Thème Eau - Edition 2015
Nouveau !
Dernière mise à jour : 2015

Une masse d’eau est un volume d’eau qui présente
une certaine homogénéité du point de vue des
caractéristiques naturelles et des pressions exercées
par les activités humaines, et pour lequel il est possible
de définir un même objectif de qualité. Un même cours
d’eau peut être divisé en plusieurs masses d’eau si ses
caractéristiques diffèrent de l’amont à l’aval par exemple.

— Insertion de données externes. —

-- ==== Sys2Proof/Laws/Mailbox.lean ====
section
/-! SUPPORT. What answering a mailbox request can do, and what serving one amounts to. -/

namespace Sys2Proof.Machine

theorem AnsweredOnly.refl (s : State) : AnsweredOnly s s := PostedOnly.refl s

theorem AnsweredOnly.trans {s t u : State} (h : AnsweredOnly s t) (h' : AnsweredOnly t u) : AnsweredOnly s u := by
  obtain ⟨h1, h2⟩ := h
  obtain ⟨h3, h4⟩ := h'
  refine ⟨?_, fun f => (h2 f).trans (h4 f)⟩
  rw [h3, h1]

theorem PostedOnly.answered {s t : State} (h : PostedOnly s t) : AnsweredOnly s t := by
  obtain ⟨h1, h2⟩ := h
  refine ⟨?_, h2⟩
  rw [h1]

/-- A change of the engine's requests and answers alone. -/
theorem answeredOnly_hmp (s : State) (r : List HmpReq) (p : List Posting) (a d : List HmpResp) (x : List AdmWait) (c : List CollectSt)
    (m : List MctpOut) (j : List HmpResp) : AnsweredOnly s { s with hmp := { s.hmp with
      requests := r, toPost := p, answers := a, held := d, exchanges := x, collects := c, mctpOut := m, journal := j } } :=
  ⟨rfl, fun _ => SameFn.refl _⟩

theorem keepAnswer_answeredOnly (s : State) (r : HmpResp) : AnsweredOnly s (keepAnswer s r) :=
  answeredOnly_hmp s _ _ _ _ _ _ _ _

theorem journalled_answeredOnly (s : State) (r : HmpResp) : AnsweredOnly s (journalled s r) := by
  unfold journalled
  split
  · exact answeredOnly_hmp s _ _ _ _ _ _ _ _
  · exact AnsweredOnly.refl s

/-! ### The answers kept -/

@[simp] theorem postEntry_hmp (s : State) (c : Completion) (v : Option VerdictInfo) : (postEntry s c v).hmp = s.hmp := by
  have hi : ∀ u f k, (completionIrq u f k).hmp = u.hmp := by
    intro u f k
    unfold completionIrq
    extract_lets x q
    split
    · rfl
    · split <;> rfl
  have hw : (writeEntry s c v).hmp = s.hmp := by
    unfold writeEntry
    extract_lets q ring entry q'
    rw [hi]
    rfl
  unfold postEntry
  extract_lets x
  split
  · rfl
  · split <;> split <;> first | rfl | exact hw

@[simp] theorem logError_hmp (s : State) (fn sqid cid : Nat) (st : NvmeStatus) : (logError s fn sqid cid st).hmp = s.hmp := by
  unfold logError
  split <;> rfl

@[simp] theorem postCompletion_hmp (s : State) (fn sqid cid : Nat) (st : NvmeStatus) (dw0 : Nat) (data : List Byte)
    (units : List (Option Nat)) (v : Option VerdictInfo) : (postCompletion s fn sqid cid st dw0 data units v).hmp = s.hmp := by
  unfold postCompletion
  extract_lets hint
  split <;> simp

@[simp] theorem adminDone_hmp (s : State) (a : AdmHdr) (st : NvmeStatus) (dw0 : Nat) (data : List Byte) :
    (adminDone s a st dw0 data).hmp = s.hmp := postCompletion_hmp ..

/-- A delivery: the engine's lists of what is due, held or sent and what completes with it differ; no answer or journal entry is
touched. -/
abbrev Delivered (s t : State) : Prop :=
  AnsweredOnly s t ∧ t.hmp.answers = s.hmp.answers ∧ t.hmp.journal = s.hmp.journal

theorem Delivered.trans {s t u : State} (h : Delivered s t) (h' : Delivered t u) : Delivered s u :=
  ⟨h.1.trans h'.1, h'.2.1.trans h.2.1, h'.2.2.trans h.2.2⟩

theorem delivered_hmp (s : State) (p : List Posting) (d : List HmpResp) (x : List AdmWait) (c : List CollectSt) (m : List MctpOut) :
    Delivered s { s with hmp := { s.hmp with toPost := p, held := d, exchanges := x, collects := c, mctpOut := m } } :=
  ⟨answeredOnly_hmp s _ _ _ _ _ _ _ _, rfl, rfl⟩

theorem postCompletion_delivered (s : State) (fn cid : Nat) (st : NvmeStatus) (dw0 : Nat) (data : List Byte) :
    Delivered s (postCompletion s fn 0 cid st dw0 data [] none) :=
  ⟨(postCompletion_postedOnly ..).answered, by simp, by simp⟩

theorem endExchange_delivered (s : State) (fn : Nat) (w : AdmWait) (r : HmpResp) : Delivered s (endExchange s fn w r) :=
  (delivered_hmp s _ _ _ _ _).trans (postCompletion_delivered ..)

theorem endCollect_delivered (s : State) (fn : Nat) (c : CollectSt) (r : HmpResp) : Delivered s (endCollect s fn c r) := by
  have h : ∀ d, Delivered s { s with hmp := { s.hmp with held := d, collects := s.hmp.collects.erase c } } := fun d =>
    delivered_hmp s _ _ _ _ _
  unfold endCollect
  split
  · exact (h (s.hmp.held ++ [r])).trans (postCompletion_delivered ..)
  · exact (h s.hmp.held).trans (postCompletion_delivered ..)

theorem deliverPost_delivered (s : State) (fn : Nat) (r : HmpResp) : Delivered s (deliverPost s fn r) := by
  unfold deliverPost
  split
  · exact endCollect_delivered ..
  · exact delivered_hmp s _ _ _ _ _

theorem deliverExchange_delivered (s : State) (fn cid : Nat) (r : HmpResp) : Delivered s (deliverExchange s fn cid r) := by
  unfold deliverExchange
  split
  · exact endExchange_delivered ..
  · exact ⟨AnsweredOnly.refl s, rfl, rfl⟩

theorem deliverTo_delivered (s : State) (rq : HmpReq) (copy : Bool) (r : HmpResp) : Delivered s (deliverTo s rq copy r) := by
  unfold deliverTo
  split
  · exact delivered_hmp s _ _ _ _ _
  · exact delivered_hmp s _ _ _ _ _
  · exact deliverPost_delivered ..
  · exact deliverExchange_delivered ..

theorem forEach_delivered {α : Type} (l : List α) (f : α → State → State) (s : State) (h : ∀ a s, Delivered s (f a s)) :
    Delivered s (forEach l f s) := by
  unfold forEach
  induction l generalizing s with
  | nil => exact ⟨AnsweredOnly.refl s, rfl, rfl⟩
  | cons a l ih => exact (h a s).trans (ih _)

/-- What responding does: one answer is stored, in the journal too where the request writes, and it is delivered. -/
theorem respond_effect (s : State) (rq : HmpReq) (r : HmpResp) :
    AnsweredOnly s (respond s rq r) ∧
      (∃ r', (respond s rq r).hmp.answers = s.hmp.answers ++ [r'] ∧ r'.stream = r.stream ∧ r'.tag = r.tag ∧ r'.opcode = r.opcode ∧
        r'.status = r.status ∧ r'.detail = r.detail ∧ r'.payload = r.payload) ∧
      (writingOp r.opcode = true → r ∈ (respond s rq r).hmp.journal) := by
  unfold respond
  extract_lets u
  have hu : AnsweredOnly s u := (journalled_answeredOnly s r).trans (keepAnswer_answeredOnly _ _)
  have ha : u.hmp.answers = s.hmp.answers ++ [storedResp s rq r] := by
    simp only [u, keepAnswer, journalled]
    split <;> rfl
  have hj : writingOp r.opcode = true → r ∈ u.hmp.journal := by
    intro w
    simp only [u, keepAnswer, journalled, w, if_true]
    exact List.mem_append_right _ (List.mem_singleton.2 rfl)
  clear_value u
  have hd := (deliverTo_delivered u { rq with copies := [] } false r).trans
    (forEach_delivered rq.copies (fun d s => deliverCopy s rq r d) _ fun d s => deliverTo_delivered ..)
  refine ⟨hu.trans hd.1, ⟨storedResp s rq r, hd.2.1.trans ha, ?_⟩, fun w => hd.2.2 ▸ hj w⟩
  unfold storedResp
  split <;> exact ⟨rfl, rfl, rfl, rfl, rfl, rfl⟩

/-- The request that a header stands for has the header's stream and TAG. -/
theorem reqOf_stream (s : State) (q : HmpHdr) (op : Nat) : (reqOf s q op).stream = streamOf q ∧ (reqOf s q op).tag = q.tag := by
  unfold reqOf
  split
  · rename_i r h
    have h' := List.find?_some h
    simpa using h'
  · exact ⟨rfl, rfl⟩

/-- What answering a request does where no reset has discarded its response. -/
theorem answer_effect (s : State) (q : HmpHdr) (op status detail : Nat) (payload : List Byte) (h : discarded s q = false) :
    AnsweredOnly s (answer s q op status detail payload) ∧
      HmpAnswered s (answer s q op status detail payload) q op status detail payload := by
  unfold answer
  extract_lets rq s'
  simp only [h, Bool.false_eq_true, if_false]
  have h1 : AnsweredOnly s s' := answeredOnly_hmp s _ _ _ _ _ _ _ _
  have ha : s'.hmp.answers = s.hmp.answers := rfl
  have hq : rq.stream = streamOf q ∧ rq.tag = q.tag := reqOf_stream s q op
  clear_value s' rq
  obtain ⟨h2, ⟨r', hr, e1, e2, e3⟩, hj⟩ := respond_effect s' rq (respTo rq op status detail payload)
  refine ⟨h1.trans h2, ⟨r', ?_, e1.trans hq.1, e2.trans hq.2, e3⟩, fun w => ⟨_, hj w, hq.1, hq.2, rfl, rfl, rfl, rfl⟩⟩
  rw [hr, ha]
  simp

/-! ### The shapes of an outcome -/

theorem answer_answers {o : Host.Outcome State Fault Refusal} {s s' : State} {q : HmpHdr} {op status detail : Nat}
    {payload : List Byte} (ho : o = .next (answer s' q op status detail payload)) (hd : discarded s' q = false)
    (ha : s'.hmp.answers = s.hmp.answers) : HmpAnswers o s s' q op status detail payload := by
  obtain ⟨h1, h2⟩ := answer_effect s' q op status detail payload hd
  refine ⟨_, ho, h1, ?_⟩
  unfold HmpAnswered at h2 ⊢
  rwa [ha] at h2

theorem reply_reports {o : Host.Outcome State Fault Refusal} {s : State} {q : HmpHdr} {op : Nat} {payload : List Byte}
    (ho : o = .next (reply s q op payload)) (hd : discarded s q = false) : HmpReports o s q op payload := by
  unfold reply at ho
  unfold HmpReports
  split
  · rename_i h
    rw [if_pos h] at ho
    exact answer_answers ho hd rfl
  · rename_i h
    rw [if_neg h] at ho
    exact answer_answers ho hd rfl

theorem hmpDone_applies {o : Host.Outcome State Fault Refusal} {s s' : State} {q : HmpHdr} {op : Nat}
    (ho : o = .next (hmpDone s' q op)) (hd : discarded s' q = false) (ha : s'.hmp.answers = s.hmp.answers) :
    HmpApplies o s s' q op := answer_answers ho hd ha

theorem startLong_starts {o : Host.Outcome State Fault Refusal} {s : State} {q : HmpHdr} {op : Nat} {f : State → Nat → State}
    (ho : o = .next (startLong s q op f)) (hl : liveHandles s q.sender < 64)
    (hd : discarded (f (withHandle s q op) s.hmp.nextHandle) q = false)
    (ha : (f (withHandle s q op) s.hmp.nextHandle).hmp.answers = s.hmp.answers) : HmpStarts o s q op f := by
  unfold startLong at ho
  rw [if_neg (Nat.not_le.2 hl)] at ho
  exact answer_answers ho hd ha

theorem hmpServe_served {s : State} {q : HmpHdr} {r : HmpRule} (h : HmpServed s q r) (body : State → State) :
    hmpServe s q r body = body s := by
  obtain ⟨⟨h1, h2, h3, h4, h5, h6⟩, -⟩ := h
  simp [hmpServe, h1, h2, h3, h4, h5, h6]

end Sys2Proof.Machine
end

Il existe 5 sortes de masses d’eau : les cours d’eau, les plans
d’eau, les eaux de transition (estuaires), les eaux côtières
(eaux marines le long du littoral) et les eaux souterraines.
Plus globalement, les masses d’eau se décomposent en
deux grandes catégories : les masses d’eau superficielles
ou de surface (cours d’eau, plans d’eau, estuaires ou
portions du littoral) et les masses d’eau souterraines.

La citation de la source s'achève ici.